Collected data =
-- ==== Sys2Proof/Laws/PerInstr.lean ====
section
/-! SUPPORT. One fact about every instruction: the word the encoder makes of it matches the row of spec/opcode_table.json
it stands for, the row's width, mask and match written out from the table. -/

namespace Sys2Proof.Laws.TableRow

/-- The width of a port word and its bits as one number, bit 0 the least significant (rule R12). -/
def wordBits : PortWord → Nat × Nat
  | .pins true _ => (1, 1)
  | .pins false v => (7, v.toNat)
  | .dbop _ w => (3, w.toNat)
  | .pcop w => (4, w.toNat)
  | .fsmev w => (5, w.toNat)
  | .act w => (26, w.toNat)
  | .cmd w _ => (24, w.toNat)

/-- The width, the mask and the match of an instruction's row of the opcode table. -/
def row : Instr → Nat × Nat × Nat
  | .reset => (1, 0x1, 0x1)
  | .nop _ _ => (7, 0x7C, 0x0)
  | .irqw => (7, 0x40, 0x40)
  | .irql => (7, 0x60, 0x20)
  | .tdone => (7, 0x10, 0x10)
  | .etick => (7, 0x8, 0x8)
  | .tick _ _ => (7, 0x4, 0x4)
  | .dbHold _ _ => (3, 0x6, 0x0)
  | .dbSample _ _ => (3, 0x6, 0x2)
  | .dbInit _ _ => (3, 0x6, 0x4)
  | .dbReserved _ _ => (3, 0x6, 0x6)
  | .pcHold _ => (4, 0xE, 0x0)
  | .pcAssert _ => (4, 0xE, 0x2)
  | .pcStart _ => (4, 0xE, 0x4)
  | .pcEtick _ => (4, 0xE, 0x6)
  | .pcStep _ => (4, 0xE, 0x8)
  | .pcResolve _ => (4, 0xE, 0xA)
  | .pcStop _ => (4, 0xE, 0xC)
  | .pcReserved _ => (4, 0xE, 0xE)
  | .digit0to7 _ => (5, 0x18, 0x0)
  | .digit8to9 _ => (5, 0x1E, 0x8)
  | .star => (5, 0x1F, 0xA)
  | .pound => (5, 0x1F, 0xB)
  | .fsmevReserved12to15 _ => (5, 0x1C, 0xC)
  | .timeout => (5, 0x1F, 0x10)
  | .esc1 => (5, 0x1F, 0x11)
  | .esc2 => (5, 0x1F, 0x12)
  | .esc3 => (5, 0x1F, 0x13)
  | .fsmevReserved20to23 _ => (5, 0x1C, 0x14)
  | .fsmevReserved24to31 _ => (5, 0x18, 0x18)
  | .actNone => (26, 0x3000000, 0x0)
  | .actTone _ _ => (26, 0x3000000, 0x1000000)
  | .actDialout _ => (26, 0x3000000, 0x2000000)
  | .actReserved _ => (26, 0x3000000, 0x3000000)
  | .cmdNone => (24, 0xE00000, 0x0)
  | .tone _ _ => (24, 0xE00000, 0x200000)
  | .tsInit => (24, 0xE00000, 0x400000)
  | .arm _ => (24, 0xE00000, 0x600000)
  | .disarm => (24, 0xE00000, 0x800000)
  | .sleep => (24, 0xE00000, 0xA00000)
  | .stRead _ => (24, 0xE00000, 0xC00000)
  | .stWrite _ _ => (24, 0xE00000, 0xE00000)

/-- The encoding of an instruction matches its row of the opcode table. -/
def Statement (i : Instr) : Prop :=
  (wordBits (encode i)).1 = (row i).1 ∧ (wordBits (encode i)).2 &&& (row i).2.1 = (row i).2.2

/-- The numbers of an `ACT` word match a mask of its kind as its kind does. -/
theorem act_match (w : BitVec 26) (k : BitVec 2) (h : w.extractLsb' 24 2 = k) :
    w.toNat &&& 0x3000000 = k.toNat * 0x1000000 := by
  have e : w &&& 0x3000000#26 = (k.setWidth 26) <<< 24 := by
    subst h
    ext i hi
    rw [BitVec.getElem_and]
    interval_cases i <;> simp
  have hk := k.isLt
  calc w.toNat &&& 0x3000000 = (w &&& 0x3000000#26).toNat := by rw [BitVec.toNat_and]; rfl
    _ = _ := by rw [e]; simp [Nat.shiftLeft_eq]; omega

/-- The numbers of a `CMD` word match the mask of the opcode as its opcode does. -/
theorem cmd_match (w : BitVec 24) (k : BitVec 3) (h : w.extractLsb' 21 3 = k) :
    w.toNat &&& 0xE00000 = k.toNat * 0x200000 := by
  have e : w &&& 0xE00000#24 = (k.setWidth 24) <<< 21 := by
    subst h
    ext i hi
    rw [BitVec.getElem_and]
    interval_cases i <;> simp
  have hk := k.isLt
  calc w.toNat &&& 0xE00000 = (w &&& 0xE00000#24).toNat := by rw [BitVec.toNat_and]; rfl
    _ = _ := by rw [e]; simp [Nat.shiftLeft_eq]; omega

theorem reset : Statement .reset := ⟨rfl, rfl⟩
theorem nop (d p : Bool) : Statement (.nop d p) := by
  cases d <;> cases p <;> exact ⟨rfl, rfl⟩
theorem irqw : Statement .irqw := ⟨rfl, rfl⟩
theorem irql : Statement .irql := ⟨rfl, rfl⟩
theorem tdone : Statement .tdone := ⟨rfl, rfl⟩
theorem etick : Statement .etick := ⟨rfl, rfl⟩
theorem tick (d p : Bool) : Statement (.tick d p) := by
  cases d <;> cases p <;> exact ⟨rfl, rfl⟩
theorem dbHold (l : Line) (b : Bool) : Statement (.dbHold l b) := by
  cases l <;> cases b <;> exact ⟨rfl, rfl⟩
theorem dbSample (l : Line) (r : Bool) : Statement (.dbSample l r) := by
  cases l <;> cases r <;> exact ⟨rfl, rfl⟩
theorem dbInit (l : Line) (b : Bool) : Statement (.dbInit l b) := by
  cases l <;> cases b <;> exact ⟨rfl, rfl⟩
theorem dbReserved (l : Line) (b : Bool) : Statement (.dbReserved l b) := by
  cases l <;> cases b <;> exact ⟨rfl, rfl⟩
theorem pcHold (b : Bool) : Statement (.pcHold b) := by
  cases b <;> exact ⟨rfl, rfl⟩
theorem pcAssert (b : Bool) : Statement (.pcAssert b) := by
  cases b <;> exact ⟨rfl, rfl⟩
theorem pcStart (b : Bool) : Statement (.pcStart b) := by
  cases b <;> exact ⟨rfl, rfl⟩
theorem pcEtick (b : Bool) : Statement (.pcEtick b) := by
  cases b <;> exact ⟨rfl, rfl⟩
theorem pcStep (b : Bool) : Statement (.pcStep b) := by
  cases b <;> exact ⟨rfl, rfl⟩
theorem pcResolve (b : Bool) : Statement (.pcResolve b) := by
  cases b <;> exact ⟨rfl, rfl⟩
theorem pcStop (b : Bool) : Statement (.pcStop b) := by
  cases b <;> exact ⟨rfl, rfl⟩
theorem pcReserved (b : Bool) : Statement (.pcReserved b) := by
  cases b <;> exact ⟨rfl, rfl⟩
theorem digit0to7 (d : BitVec 3) : Statement (.digit0to7 d) := ⟨rfl, by revert d; decide⟩
theorem digit8to9 (d0 : Bool) : Statement (.digit8to9 d0) := by
  cases d0 <;> exact ⟨rfl, rfl⟩
theorem star : Statement .star := ⟨rfl, rfl⟩
theorem pound : Statement .pound := ⟨rfl, rfl⟩
theorem fsmevReserved12to15 (low : BitVec 2) : Statement (.fsmevReserved12to15 low) := ⟨rfl, by revert low; decide⟩
theorem timeout : Statement .timeout := ⟨rfl, rfl⟩
theorem esc1 : Statement .esc1 := ⟨rfl, rfl⟩
theorem esc2 : Statement .esc2 := ⟨rfl, rfl⟩
theorem esc3 : Statement .esc3 := ⟨rfl, rfl⟩
theorem fsmevReserved20to23 (low : BitVec 2) : Statement (.fsmevReserved20to23 low) := ⟨rfl, by revert low; decide⟩
theorem fsmevReserved24to31 (low : BitVec 3) : Statement (.fsmevReserved24to31 low) := ⟨rfl, by revert low; decide⟩
theorem actNone : Statement .actNone := ⟨rfl, rfl⟩
theorem actTone (code : Code) (ms : BitVec 16) : Statement (.actTone code ms) := ⟨rfl, act_match _ 1 (actWord_kind ..)⟩
theorem actDialout (slot : BitVec 3) : Statement (.actDialout slot) := ⟨rfl, act_match _ 2 (actWord_kind ..)⟩
theorem actReserved (rest : BitVec 24) : Statement (.actReserved rest) := ⟨rfl, act_match _ 3 (actRest_kind ..)⟩
theorem cmdNone : Statement .cmdNone := ⟨rfl, rfl⟩
theorem tone (code : Code) (ms : BitVec 16) : Statement (.tone code ms) := ⟨rfl, cmd_match _ 1 (cmdWord_op ..)⟩
theorem tsInit : Statement .tsInit := ⟨rfl, rfl⟩
theorem arm (cls : BitVec 3) : Statement (.arm cls) := ⟨rfl, cmd_match _ 3 (cmdWord3_fields ..).1⟩
theorem disarm : Statement .disarm := ⟨rfl, rfl⟩
theorem sleep : Statement .sleep := ⟨rfl, rfl⟩
theorem stRead (slot : BitVec 3) : Statement (.stRead slot) := ⟨rfl, cmd_match _ 6 (cmdWord3_fields ..).1⟩
theorem stWrite (slot : BitVec 3) (data : Slot) : Statement (.stWrite slot data) := ⟨rfl, cmd_match _ 7 (cmdWord3_fields ..).1⟩

end Sys2Proof.Laws.TableRow
end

TASK DETAILS =
The expected answer is a copy of each line in the records that holds the word "pound".

TASK ANSWER =
  | .pound => (5, 0x1F, 0xB)
theorem pound : Statement .pound := ⟨rfl, rfl⟩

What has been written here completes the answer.